**RECORDS SHOWN**
/-- A reduction engine's command that ends by itself: at once, or once DONE has covered every packet it injected (R407). -/
def State.closeColl (s : State) (e : Exec) (d : Fin) : State :=
  if s.collAwaits e.cmd then
    s.withColl fun x =>
      { x with
        runs := x.runs.map fun r => if r.exec.cmd.isAt e.cmd.ctx e.cmd.slot then { r with exec := { r.exec with ending := some d } } else r
        broadcasts := x.broadcasts.map fun y => if y.cmd.isAt e.cmd.ctx e.cmd.slot then { y with ending := some d } else y }
  else s.endColl e d

/-- Whether a run of bytes lies in the Cellar (R495). -/
def inCellar (a n : Nat) : Bool := region a == 1 && decide (offset a + n ≤ cellarBytes)

/-- An executing REDUCE. -/
def State.findRun (s : State) (cc slot : Nat) : Option RedRun := s.coll.runs.find? fun r => r.exec.cmd.isAt cc slot

/-- An executing REDUCE replaced. -/
def State.putRun (s : State) (r : RedRun) : State :=
  s.withColl fun x => { x with runs := x.runs.map fun y => if y.exec.cmd.isAt r.exec.cmd.ctx r.exec.cmd.slot then r else y }

/-! A REDUCE's records and checks. -/

/-- The descriptor indexes of a REDUCE: LOCAL, OWN, RES_IN, RES_OUT (R494). -/
def CmdInst.redIndexes (c : CmdInst) : List Nat := [fld c.words 4 15 0, fld c.words 4 31 16, fld c.words 4 47 32, fld c.words 4 63 48]

/-- The descriptor reads of a REDUCE, in the order LOCAL, OWN, RES_IN, RES_OUT; `none` for a field that names none. -/
def State.redDescs (s : State) (w : Who) (c : CmdInst) : List (Option RecRead) :=
  [some (s.readDesc w c.ctx (fld c.words 4 15 0))] ++ [fld c.words 4 31 16, fld c.words 4 47 32, fld c.words 4 63 48].map fun i => if i = 0xFFFF then none else some (s.readDesc w c.ctx i)

/-- Descriptor k of an executing REDUCE. -/
def redDesc (e : Exec) (k : Nat) : Option Desc := (e.recs[k]?).bind RecRead.desc

/-- The plan record read whole (R499). -/
def State.readPlan (s : State) (w : Who) (a : Nat) : RecRead :=
  match s.readCellarRec w a 16 with
  | .words ws => s.readCellarRec w a (16 + 2 * planCount ws)
  | .failed f b => .failed f b
  | .beyond => .beyond

/-- Whether a tensor lies in the Cellar (R495). -/
def descInCellar (d : Desc) : Bool := d.spans.all fun x => inCellar x.1 (x.2 - x.1)


/-- The checks of R162 for a REDUCE (R494 to R497). -/
def redChecks (c : CmdInst) (ds : List (Option Desc)) (plan : List Word) : Checks :=
  let d := fun k => nth ds k none
  let blocks := ((d 0).map blockCount).getD 0
  let sp := c.rSparse
  { reserved := fld c.words 7 63 52 != 0 || fld c.words 6 63 52 != 0 || fld c.words 5 63 52 != 0 || fld c.words 3 3 2 != 0
    field := !(sp == 0 || (decide (2 ≤ sp) && decide (sp ≤ 10))) || (if sp = 0 then fld c.words 4 47 32 != 0xFFFF || fld c.words 4 63 48 != 0xFFFF else fld c.words 4 63 48 == 0xFFFF)
      || !(inCellar c.rPlan (8 * plan.length)) || !(inCellar c.rScale blocks) || (c.rFlag != 0 && !(inCellar c.rFlag 8)) || (ds.filterMap id).any fun x => !descInCellar x
    align := c.rPlan % 64 != 0
    format := (d 0).any (fun x => x.fmt != .b16) || (d 1).any fun x => x.fmt != .b16
    shape := match d 0 with
      | some l => (d 2).any (fun x => !sameSizes l x) || (d 3).any fun x => !sameSizes l x
      | none => false }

**PROBLEM STATEMENT**
After locating the line that contains "field := !(sp", output it and the remaining lines of the material above, exactly as they read.

**RESPONSE BOX**
    field := !(sp == 0 || (decide (2 ≤ sp) && decide (sp ≤ 10))) || (if sp = 0 then fld c.words 4 47 32 != 0xFFFF || fld c.words 4 63 48 != 0xFFFF else fld c.words 4 63 48 == 0xFFFF)
      || !(inCellar c.rPlan (8 * plan.length)) || !(inCellar c.rScale blocks) || (c.rFlag != 0 && !(inCellar c.rFlag 8)) || (ds.filterMap id).any fun x => !descInCellar x
    align := c.rPlan % 64 != 0
    format := (d 0).any (fun x => x.fmt != .b16) || (d 1).any fun x => x.fmt != .b16
    shape := match d 0 with
      | some l => (d 2).any (fun x => !sameSizes l x) || (d 3).any fun x => !sameSizes l x
      | none => false }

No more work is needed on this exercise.